### What the task requires
The answer must consist of each line below that contains the word "regionOf", copied in full.

**********

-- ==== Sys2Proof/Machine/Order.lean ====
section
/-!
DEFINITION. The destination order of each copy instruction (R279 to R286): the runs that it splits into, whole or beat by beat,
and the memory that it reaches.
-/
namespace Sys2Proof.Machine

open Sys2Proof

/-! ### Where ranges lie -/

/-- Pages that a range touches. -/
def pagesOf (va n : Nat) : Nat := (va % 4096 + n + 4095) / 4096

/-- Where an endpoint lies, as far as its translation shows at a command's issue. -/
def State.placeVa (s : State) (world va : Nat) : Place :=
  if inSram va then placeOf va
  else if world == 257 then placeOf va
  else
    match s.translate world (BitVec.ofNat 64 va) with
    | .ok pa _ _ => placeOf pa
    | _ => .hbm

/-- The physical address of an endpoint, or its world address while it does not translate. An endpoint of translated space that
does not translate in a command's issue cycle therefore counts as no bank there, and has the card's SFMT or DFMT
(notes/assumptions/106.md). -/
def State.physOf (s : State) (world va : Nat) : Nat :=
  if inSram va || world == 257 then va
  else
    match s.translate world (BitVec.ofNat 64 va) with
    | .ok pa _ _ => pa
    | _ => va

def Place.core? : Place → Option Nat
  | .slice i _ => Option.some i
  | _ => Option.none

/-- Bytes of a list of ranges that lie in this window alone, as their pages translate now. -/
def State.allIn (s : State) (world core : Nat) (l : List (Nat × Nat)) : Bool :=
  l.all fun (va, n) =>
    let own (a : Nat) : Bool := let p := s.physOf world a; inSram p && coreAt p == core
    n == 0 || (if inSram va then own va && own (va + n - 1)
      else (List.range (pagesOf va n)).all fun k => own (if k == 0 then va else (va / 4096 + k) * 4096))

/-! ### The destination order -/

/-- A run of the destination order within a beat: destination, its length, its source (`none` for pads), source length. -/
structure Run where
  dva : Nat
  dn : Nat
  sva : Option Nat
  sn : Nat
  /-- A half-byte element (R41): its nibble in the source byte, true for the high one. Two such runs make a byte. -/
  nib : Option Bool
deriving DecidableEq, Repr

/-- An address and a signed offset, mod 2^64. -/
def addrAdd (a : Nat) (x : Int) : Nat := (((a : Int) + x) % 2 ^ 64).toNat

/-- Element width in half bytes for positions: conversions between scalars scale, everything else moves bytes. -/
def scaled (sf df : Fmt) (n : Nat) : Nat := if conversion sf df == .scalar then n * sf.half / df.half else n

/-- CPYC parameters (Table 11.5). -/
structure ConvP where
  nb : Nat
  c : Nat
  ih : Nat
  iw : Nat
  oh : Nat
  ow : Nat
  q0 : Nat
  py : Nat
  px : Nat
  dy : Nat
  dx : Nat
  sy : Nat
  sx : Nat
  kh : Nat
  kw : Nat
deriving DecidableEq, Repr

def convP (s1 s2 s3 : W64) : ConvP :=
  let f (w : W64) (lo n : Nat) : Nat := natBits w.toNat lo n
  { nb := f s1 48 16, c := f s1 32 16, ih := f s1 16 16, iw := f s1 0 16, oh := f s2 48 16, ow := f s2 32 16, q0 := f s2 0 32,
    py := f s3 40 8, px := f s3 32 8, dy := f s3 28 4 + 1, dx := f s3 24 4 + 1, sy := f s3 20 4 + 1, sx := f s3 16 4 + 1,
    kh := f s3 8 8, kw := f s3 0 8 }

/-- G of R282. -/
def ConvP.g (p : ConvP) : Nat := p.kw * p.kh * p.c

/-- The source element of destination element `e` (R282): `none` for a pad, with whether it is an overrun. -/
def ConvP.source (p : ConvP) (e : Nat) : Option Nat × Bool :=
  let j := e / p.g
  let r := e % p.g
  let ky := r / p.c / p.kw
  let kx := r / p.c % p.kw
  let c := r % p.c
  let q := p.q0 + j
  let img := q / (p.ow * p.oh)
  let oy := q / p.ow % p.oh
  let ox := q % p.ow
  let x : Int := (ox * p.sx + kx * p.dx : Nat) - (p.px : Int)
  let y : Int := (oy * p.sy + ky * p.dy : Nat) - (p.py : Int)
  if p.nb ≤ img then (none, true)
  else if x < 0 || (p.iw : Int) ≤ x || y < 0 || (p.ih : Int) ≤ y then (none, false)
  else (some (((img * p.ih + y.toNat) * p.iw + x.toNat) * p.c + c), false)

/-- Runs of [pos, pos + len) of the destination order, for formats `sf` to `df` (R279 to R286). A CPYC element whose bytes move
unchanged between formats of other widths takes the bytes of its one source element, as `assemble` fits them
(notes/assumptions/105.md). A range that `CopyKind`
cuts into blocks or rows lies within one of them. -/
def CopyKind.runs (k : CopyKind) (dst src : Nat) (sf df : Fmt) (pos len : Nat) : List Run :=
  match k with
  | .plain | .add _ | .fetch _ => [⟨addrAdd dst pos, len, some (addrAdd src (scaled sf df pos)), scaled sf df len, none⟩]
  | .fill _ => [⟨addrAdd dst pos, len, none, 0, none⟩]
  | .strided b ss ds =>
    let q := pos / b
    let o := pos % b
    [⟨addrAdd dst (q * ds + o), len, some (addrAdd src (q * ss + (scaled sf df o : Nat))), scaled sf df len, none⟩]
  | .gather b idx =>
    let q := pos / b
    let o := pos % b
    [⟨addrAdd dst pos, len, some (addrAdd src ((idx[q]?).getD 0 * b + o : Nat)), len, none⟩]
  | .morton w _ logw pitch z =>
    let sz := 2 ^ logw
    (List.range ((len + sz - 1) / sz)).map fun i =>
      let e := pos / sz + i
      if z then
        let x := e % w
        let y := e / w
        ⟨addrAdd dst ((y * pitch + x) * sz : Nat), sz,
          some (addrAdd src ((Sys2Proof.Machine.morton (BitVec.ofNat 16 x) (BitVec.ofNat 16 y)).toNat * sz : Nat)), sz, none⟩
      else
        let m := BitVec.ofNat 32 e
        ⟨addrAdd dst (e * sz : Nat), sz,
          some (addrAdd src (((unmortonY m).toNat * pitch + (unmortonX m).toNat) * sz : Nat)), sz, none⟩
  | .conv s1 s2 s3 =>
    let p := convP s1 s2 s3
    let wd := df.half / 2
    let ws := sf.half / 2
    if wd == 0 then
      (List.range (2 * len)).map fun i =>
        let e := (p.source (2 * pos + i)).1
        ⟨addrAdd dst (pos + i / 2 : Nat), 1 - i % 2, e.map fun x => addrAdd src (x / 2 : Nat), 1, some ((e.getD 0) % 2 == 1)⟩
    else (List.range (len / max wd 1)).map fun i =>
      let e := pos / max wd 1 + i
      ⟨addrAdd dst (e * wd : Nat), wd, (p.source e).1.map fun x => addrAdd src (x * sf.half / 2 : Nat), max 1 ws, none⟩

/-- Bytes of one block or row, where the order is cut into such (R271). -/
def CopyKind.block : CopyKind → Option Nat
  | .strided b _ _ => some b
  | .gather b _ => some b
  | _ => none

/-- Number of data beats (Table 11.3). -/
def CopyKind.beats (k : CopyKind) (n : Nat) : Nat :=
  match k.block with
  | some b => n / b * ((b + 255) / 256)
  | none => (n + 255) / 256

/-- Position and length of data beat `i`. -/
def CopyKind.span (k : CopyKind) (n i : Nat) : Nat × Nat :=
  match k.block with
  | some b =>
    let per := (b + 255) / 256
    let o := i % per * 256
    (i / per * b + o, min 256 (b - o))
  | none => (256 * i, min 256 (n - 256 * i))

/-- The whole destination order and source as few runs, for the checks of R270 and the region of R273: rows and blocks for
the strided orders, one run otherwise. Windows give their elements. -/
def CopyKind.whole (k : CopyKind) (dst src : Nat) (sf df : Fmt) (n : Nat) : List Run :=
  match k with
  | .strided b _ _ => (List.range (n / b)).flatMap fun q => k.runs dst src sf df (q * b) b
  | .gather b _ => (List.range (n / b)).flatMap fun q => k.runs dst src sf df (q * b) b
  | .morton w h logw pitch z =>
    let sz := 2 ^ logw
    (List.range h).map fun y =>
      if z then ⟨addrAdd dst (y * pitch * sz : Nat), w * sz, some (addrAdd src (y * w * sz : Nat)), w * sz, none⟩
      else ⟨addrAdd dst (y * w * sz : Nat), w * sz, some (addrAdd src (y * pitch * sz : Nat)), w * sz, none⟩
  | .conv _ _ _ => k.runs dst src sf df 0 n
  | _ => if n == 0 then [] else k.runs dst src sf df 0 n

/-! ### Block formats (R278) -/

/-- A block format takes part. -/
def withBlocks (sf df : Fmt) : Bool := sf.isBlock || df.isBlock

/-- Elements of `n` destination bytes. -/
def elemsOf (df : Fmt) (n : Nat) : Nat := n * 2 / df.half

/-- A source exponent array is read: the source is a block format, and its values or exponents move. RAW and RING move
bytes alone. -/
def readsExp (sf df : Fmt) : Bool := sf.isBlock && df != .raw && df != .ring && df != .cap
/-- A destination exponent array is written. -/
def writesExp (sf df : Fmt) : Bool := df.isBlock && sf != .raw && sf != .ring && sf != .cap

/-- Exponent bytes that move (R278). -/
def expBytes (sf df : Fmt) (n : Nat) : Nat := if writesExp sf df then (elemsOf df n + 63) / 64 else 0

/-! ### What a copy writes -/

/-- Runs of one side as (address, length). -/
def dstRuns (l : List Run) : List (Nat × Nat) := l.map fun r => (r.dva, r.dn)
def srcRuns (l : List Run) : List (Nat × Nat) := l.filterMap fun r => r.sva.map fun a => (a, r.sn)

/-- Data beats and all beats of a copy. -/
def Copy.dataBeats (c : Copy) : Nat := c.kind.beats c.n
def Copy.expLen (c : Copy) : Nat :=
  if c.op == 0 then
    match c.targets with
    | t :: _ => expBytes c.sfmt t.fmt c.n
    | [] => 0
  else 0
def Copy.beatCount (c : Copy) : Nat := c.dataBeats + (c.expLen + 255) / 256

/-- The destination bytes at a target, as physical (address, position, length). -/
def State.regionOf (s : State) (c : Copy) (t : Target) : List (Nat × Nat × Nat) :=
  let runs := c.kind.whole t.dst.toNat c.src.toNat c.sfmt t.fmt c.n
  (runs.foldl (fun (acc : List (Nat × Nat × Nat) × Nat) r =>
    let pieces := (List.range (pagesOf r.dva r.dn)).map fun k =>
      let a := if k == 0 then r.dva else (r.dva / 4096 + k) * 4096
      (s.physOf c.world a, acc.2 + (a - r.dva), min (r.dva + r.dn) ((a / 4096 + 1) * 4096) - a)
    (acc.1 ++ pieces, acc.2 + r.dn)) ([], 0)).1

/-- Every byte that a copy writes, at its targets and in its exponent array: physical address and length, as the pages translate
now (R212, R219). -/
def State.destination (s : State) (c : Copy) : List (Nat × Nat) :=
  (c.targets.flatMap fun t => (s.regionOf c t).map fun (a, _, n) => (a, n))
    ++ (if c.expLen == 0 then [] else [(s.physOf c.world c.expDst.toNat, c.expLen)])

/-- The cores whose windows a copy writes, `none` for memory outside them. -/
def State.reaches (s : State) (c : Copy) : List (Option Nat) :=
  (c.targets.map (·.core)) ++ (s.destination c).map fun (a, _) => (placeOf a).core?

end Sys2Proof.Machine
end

**********

### Result
def State.regionOf (s : State) (c : Copy) (t : Target) : List (Nat × Nat × Nat) :=
  (c.targets.flatMap fun t => (s.regionOf c t).map fun (a, _, n) => (a, n))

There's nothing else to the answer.